The agency notes, for example, that the ransomware gang Sodinokibi, also known as REvil, has adopted monero as its preferred payment for ransom from victims (see: More Ransomware Gangs Threaten Victims With Data Leaking).
"The use of privacy coins is becoming more popular for general use and is also seeing an increase in use by illicit actors," the IRS says. "For example, in April 2020, a RaaS (ransomware as a service) group called Sodinokibi (a former affiliate with the GrandCrab RaaS group) stated that future ransom request payments will be in monero rather than bitcoin due to transaction privacy concerns."
The IRS also says it’s seeking new technologies and methods to trace cryptocurrency transactions that use the Lightning Network - a so-called "layer 2" payment protocol that operates on top of a blockchain-based cryptocurrency, such as bitcoin, and allows for faster transactions between two parties.
"Currently, there are limited investigative resources for tracing transactions involving privacy cryptocurrency coins, such as monero, layer 2 network protocol transactions, such as Lightning Labs, or other off-chain transactions that provide privacy to illicit actors," according to the IRS.

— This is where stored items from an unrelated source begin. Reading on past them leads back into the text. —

/-- The journal, the ledger and the digests pass between the units; a yield hands the work over; a join copies, loads and
catches up. A command whose condition does not hold leaves all but the pins as it is (the model's choice, log 26). What a
snapshot's acknowledgement closes is the model's reading (log 35). -/
def Obligations.PairedUnitsStayInStep : Prop :=
  (∀ (s : State) (n : Fin 16) (c : Cmd), s.MayRun 0x31 0 c → c.src = .slot n.val →
    (s.standbyQualified = true → s.pair.yieldAt = none → Completes .pairYield s fun t => InExecution c s.tick t
        ∧ t.pair.yieldAt = some (s.tick + 1 + s.cfg F.PRT_PAIR_CFG_YIELD_LEAD) ∧ t.pair.accepted = false)
      ∧ (s.standbyQualified = false → Completes .pairYield s fun t => ClosedUp n.val c Rc.refused t ∧ t.pair = s.pair))
  ∧ (∀ (s : State) (n : Fin 16) (c : Cmd), s.MayRun 0x32 1 c → c.src = .slot n.val →
    (s.pairState ∈ [PairSt.joinState, PairSt.standby] → Completes .pairResync s fun t => t.pair = s.pair
        ∧ ∃ b, t.mbox.busy = some b ∧ b.cmd = c ∧ b.n = 1)
      ∧ (s.pairState ∉ [PairSt.joinState, PairSt.standby] →
        Completes .pairResync s fun t => ClosedUp n.val c Rc.refused t ∧ t.pair = s.pair))
  ∧ (∀ (s : State) (n : BitVec 32) (l : LedgerMsg), s.NextPair Ty.ledger n →
    (s.ledgerMode = false → Completes (.ledger n l) s fun t => t.lin = s.lin)
      ∧ (s.ledgerMode = true → s.lin.settled ≤ l.tick → s.lin.quota = [] → l.entries = [] →
        Completes (.ledger n l) s fun t => t.lin.settled = l.tick + 1 ∧ t.lin.quota = [])
      ∧ (∀ e, s.ledgerMode = true → s.lin.settled ≤ l.tick → s.lin.quota = [] → l.entries = [e] → e.count ≠ 0 → 16 ≤ e.src →
          s.lin.held = [] → Completes (.ledger n l) s fun t => t.lin = { s.lin with quota := [(l.tick, [e])] }))
  ∧ (∀ s : State, s.ledgerMode = true → s.ftcState ≠ Ftc.disabled → s.lin.settled < s.tick → s.lin.held = [] → s.lin.quota = [] →
    Completes .ledgerLate s fun t => t.bit F.PRT_PAIR_STICKY_LEDGER_LATE = true ∧ t.lin.settled = s.tick)
  ∧ (∀ s : State, (s.ledgerMode = false ∨ s.tick ≤ s.lin.settled) → Completes .ledgerLate s fun t => t = { s with pins := s.pinsNow })
  ∧ (∀ (s : State) (q : BitVec 32) (e : JEntry), s.OnPairLink → follows s.pairState = true →
    (q.toNat = s.pair.jnext → Completes (.journal q e) s fun t => t.pair.jnext = (s.pair.jnext + 1) % 2 ^ 32
        ∧ t.pair.journal = s.pair.journal ++ [({ seq := q.toNat, entry := e, acked := true } : JWait)]
        ∧ (∃ n, t.out = .journalAck n q.toNat :: s.out)
        ∧ (entryAt e ≤ s.tick → s.ftcState ≠ Ftc.disabled →
            t.bit F.PRT_PAIR_STICKY_JOURNAL_LATE = true ∧ t.bit F.PRT_PAIR_STATUS_QUALIFIED = false))
      ∧ (q.toNat ≠ s.pair.jnext → (q.toNat + 1) % 2 ^ 32 = s.pair.jnext → Completes (.journal q e) s fun t => t.pair = s.pair
        ∧ (∃ n, t.out = .journalAck n q.toNat :: s.out) ∧ Counted 2 Viol.sequence s t)
      ∧ (q.toNat ≠ s.pair.jnext → (q.toNat + 1) % 2 ^ 32 ≠ s.pair.jnext → Completes (.journal q e) s fun t =>
        t.pair = { s.pair with gap := true } ∧ Counted 2 Viol.sequence s t))
  ∧ (∀ (s : State) (n q : BitVec 32), s.NextPair Ty.journalAck n →
    (s.pairState = PairSt.active → Completes (.journalAck n q) s fun t =>
        t.pair.journal = s.pair.journal.map fun w => if w.seq = q.toNat then { w with acked := true } else w)
      ∧ (s.pairState ≠ PairSt.active → Completes (.journalAck n q) s fun t => t.pair = s.pair ∧ Counted 2 Viol.semantic s t))
  ∧ (∀ (s : State) (w : JWait), s.pair.journal = [w] → s.tick < entryAt w.entry →
    Completes .journalApply s fun t => t = { s with pins := s.pinsNow })
  ∧ (∀ (s : State) (w : JWait) (v : Reg) (a : Nat), s.pair.journal = [w] →
      w.entry = .reg (BitVec.ofNat 27 R.PWR_KEEPER_SET) v a → a ≤ s.tick →
      ((s.plain R.PWR_KEEPER_SET v).hChange = true → s.halted R.PWR_KEEPER_SET = true) →
      s.refusedWrite (s.stored R.PWR_KEEPER_SET v) R.PWR_KEEPER_SET (s.plain R.PWR_KEEPER_SET v).act = false →
    Completes .journalApply s fun t => t.get F.PWR_KEEPER_SET = v.toNat % 256 ∧ t.pair.journal = []
      ∧ t.get F.PRT_PAIR_JSEQ = w.seq % 2 ^ 32)
  ∧ (∀ (s : State) (w : JWait) (v : Reg) (a : Nat), s.pair.journal = [w] → w.entry = .reg (BitVec.ofNat 27 R.CLK_FTC_CTRL) v a →
      a ≤ s.tick → follows s.pairState = true →
    Completes .journalApply s fun t => t.word R.CLK_FTC_CTRL = s.word R.CLK_FTC_CTRL ∧ t.pair.journal = []
      ∧ t.pair.heldClk = s.pair.heldClk ++ [(R.CLK_FTC_CTRL, v)])
  ∧ (∀ (s : State) (n : BitVec 32) (es : List DigestEntry), s.NextPair Ty.digest n →
    Completes (.digest n es) s fun t =>
      t.pair = { s.pair with peers := s.pair.peers ++ es.filter fun e => decide (s.tick ≤ e.tick + 127) })
  ∧ (∀ (s : State) (e : DigestEntry), s.compares = true → s.pair.mine = [e] → s.pair.peers = [] →
    (e.tick + s.cfg F.PRT_PAIR_CFG_CMP_WIN ≤ s.tick → Completes .digestMissing s fun t => t.pair.mine = []
        ∧ bitOf (t.get (F.PRT_PDIS (e.unit.val / 32))) (e.unit.val % 32) = true ∧ t.bit F.PRT_PAIR_STICKY_DISAGREE = true
        ∧ t.pair.disNow = true ∧ (s.pair.disNow = false → Signalled 801 s t))
      ∧ (s.tick < e.tick + s.cfg F.PRT_PAIR_CFG_CMP_WIN → Completes .digestMissing s fun t => t.pair = s.pair ∧ t.regs = s.regs))
  ∧ (∀ s : State, s.compares = false → Completes .digestMissing s fun t => t = { s with pins := s.pinsNow })
  ∧ (∀ s : State, s.pairState = PairSt.standby → s.pair.lost = false →
    (s.cfg F.PRT_PAIR_QUAL_QUAL ≤ s.pair.good → Completes .pairQualify s fun t => t.bit F.PRT_PAIR_STATUS_QUALIFIED = true
        ∧ t.pair = s.pair)
      ∧ (s.pair.good < s.cfg F.PRT_PAIR_QUAL_QUAL → Completes .pairQualify s fun t => t = { s with pins := s.pinsNow }))
  ∧ (∀ (s : State) (n : BitVec 32) (b : Nat), s.NextPair Ty.yield n →
    (s.pairState = PairSt.standby → s.tick < b → Completes (.yieldMessage n b) s fun t => t.pair.yieldAt = some b
        ∧ t.pair.accepted = true ∧ ∃ k, t.out = .accept k :: s.out)
      ∧ (s.pairState ≠ PairSt.standby ∨ b ≤ s.tick →
        Completes (.yieldMessage n b) s fun t => t.pair = s.pair ∧ Counted 2 Viol.semantic s t))
  ∧ (∀ (s : State) (n : BitVec 32), s.NextPair Ty.pairAccept n →
    (∀ b, s.pairState = PairSt.active → s.pair.yieldAt = some b → s.tick < b →
        Completes (.accept n) s fun t => t.pair = { s.pair with accepted := true })
      ∧ (s.pair.yieldAt = none → Completes (.accept n) s fun t => t.pair = s.pair ∧ Counted 2 Viol.semantic s t))
  ∧ (∀ (s : State) (b : Nat), s.pair.yieldAt = some b →
    (b ≤ s.tick → s.pairState = PairSt.active → Completes .yieldHandover s fun t => t.pair.yieldAt = none
        ∧ t.pairState = (if s.pair.accepted then PairSt.standby else PairSt.active)
        ∧ (s.pair.accepted = false → t.bit F.PRT_PAIR_STICKY_YIELD_FAILED = true))
      ∧ (b ≤ s.tick → s.pairState = PairSt.standby → s.lin.held = [] → s.pair.heldClk = [] →
        Completes .yieldHandover s fun t => t.pairState = PairSt.active ∧ t.pair.yieldAt = none)
      ∧ (s.tick < b → Completes .yieldHandover s fun t => t = { s with pins := s.pinsNow }))
  ∧ (∀ s : State, s.pairState = PairSt.joinConfig → s.superTick = true →
    (s.pair.copied = true → Completes .joinConfigComplete s fun t => t.pairState = PairSt.joinState
        ∧ t.pair.t0 = some s.tick ∧ t.lin.logging = true)
      ∧ (s.pair.copied = false → Completes .joinConfigComplete s fun t => t = { s with pins := s.pinsNow }))
  ∧ (∀ (s : State) (q : BitVec 32) (p : SnapPart), s.OnPairLink →
    (s.pairState = PairSt.joinState → q.toNat = s.pair.partNext → p ≠ .last → Completes (.snapshot q p) s fun t =>
        t.pair = { s.pair with parts := s.pair.parts ++ [p], partNext := (s.pair.partNext + 1) % 2 ^ 32 })
      ∧ (∀ a bs, s.pairState = PairSt.joinConfig → q.toNat = s.pair.partNext → p = .sram a bs → a + bs.length ≤ 0x3C00000 →
        Completes (.snapshot q p) s fun t => t.rdBytes Sp.sram a bs.length = bs ∧ t.pair.partNext = (s.pair.partNext + 1) % 2 ^ 32)
      ∧ (s.pairState ∈ [PairSt.joinConfig, PairSt.joinState] → q.toNat = s.pair.partNext → p = .last →
        Completes (.snapshot q p) s fun t => t.pair.copied = true ∧ ∃ n, t.out = .snapshotAck n :: s.out)
      ∧ (s.pairState ∈ [PairSt.joinConfig, PairSt.joinState] → q.toNat ≠ s.pair.partNext →
        Completes (.snapshot q p) s fun t => t.pair = s.pair ∧ Counted 2 Viol.sequence s t)
      ∧ (s.pairState ∉ [PairSt.joinConfig, PairSt.joinState] →
        Completes (.snapshot q p) s fun t => t.pair = s.pair ∧ Counted 2 Viol.semantic s t))
  ∧ (∀ (s : State) (n : BitVec 32), s.NextPair Ty.snapshotAck n → s.pairState = PairSt.active →
    (s.pair.t0 ≠ none → Completes (.snapshotAck n) s fun t => t.pair = { s.pair with t0 := none })
      ∧ (∀ h, s.pair.t0 = none → s.pair.peer = some h → h.state.val = PairSt.joinConfig →
        Completes (.snapshotAck n) s fun t => t.pair = { s.pair with copied := true }))
  ∧ (∀ (s : State) (a : Nat), s.pair.t0 = some a → s.pairState = PairSt.joinState →
    (s.pair.copied = true → s.pair.loaded = false → s.superTick = true → a < s.tick → Completes .snapshotLoad s fun t =>
        t.pair.loaded = true ∧ t.pair.parts = [] ∧ ∀ h ∈ t.hoists, h.w = a - 1 ∧ h.ready = false)
      ∧ (s.pair.copied = false ∨ s.tick ≤ a → Completes .snapshotLoad s fun t => t = { s with pins := s.pinsNow }))
  ∧ (∀ s : State, s.pairState = PairSt.joinState → s.pair.loaded = true →
    (16 ≤ s.pair.noBreach → Completes .catchUpComplete s fun t => t.pairState = PairSt.standby ∧ t.pair.good = 0)
      ∧ (s.pair.noBreach < 16 → Completes .catchUpComplete s fun t => t = { s with pins := s.pinsNow }))
  ∧ (∀ s : State, s.pairState = PairSt.joinState →
    (s.lin.logging = true → Completes .logFull s fun t => t.bit F.PRT_PAIR_STICKY_LOG_FULL = true ∧ t.lin.logging = false
        ∧ t.lin.log = [] ∧ t.pair.loaded = false ∧ t.pair.resync = s.on F.PRT_PAIR_CFG_AUTO_RESYNC ∧ t.pairState = PairSt.joinState)
      ∧ (s.lin.logging = false → Completes .logFull s fun t => t = { s with pins := s.pinsNow }))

The IRS wants to provide its criminal investigation agents with new ways to trace cryptocurrency transactions. These include developing technologies that have additional tracking capabilities, such as predictive analytics, to help agents determine the likelihood of various cryptocurrency transactions.
The tax agency also wants to implement new algorithms and source code that would enable its agents to continually modify and update tracking capabilities.
"All solutions must support cryptocurrency transactions that occurred in 2020,” the IRS states. “All solutions must support open standards for interoperability … to facilitate easy integration into internally developed IRS criminal investigation cryptocurrency analytic systems and data."
The IRS is accepting proposals through Wednesday. In a first round of grants, companies that have produced a working prototype will receive $500,000. In a second round, these companies will develop their prototypes into working concepts over the next eight months. If those are completed and approved by the IRS, the companies will receive an additional $125,000.
The IRS grant program comes at a time when cybercriminals and fraudsters are growing more sophisticated in how they use cryptocurrency. In January, blockchain analytics firm Chainalysis published a report that found threat actors are using new methods to convert virtual currency into cash (see: How Cybercriminals Are Converting Cryptocurrency to Cash).
In June, the U.S. Justice Department announced a civil forfeiture complaint in an effort to recover millions in cryptocurrency that allegedly was stolen from 280 accounts by North Korean hackers (see: DOJ Seeks to Recover Stolen Cryptocurrency).
In August, security firm CipherTrace announced that it had developed a monero tracking tool for the Department of Homeland Security to assist that agency with its investigations.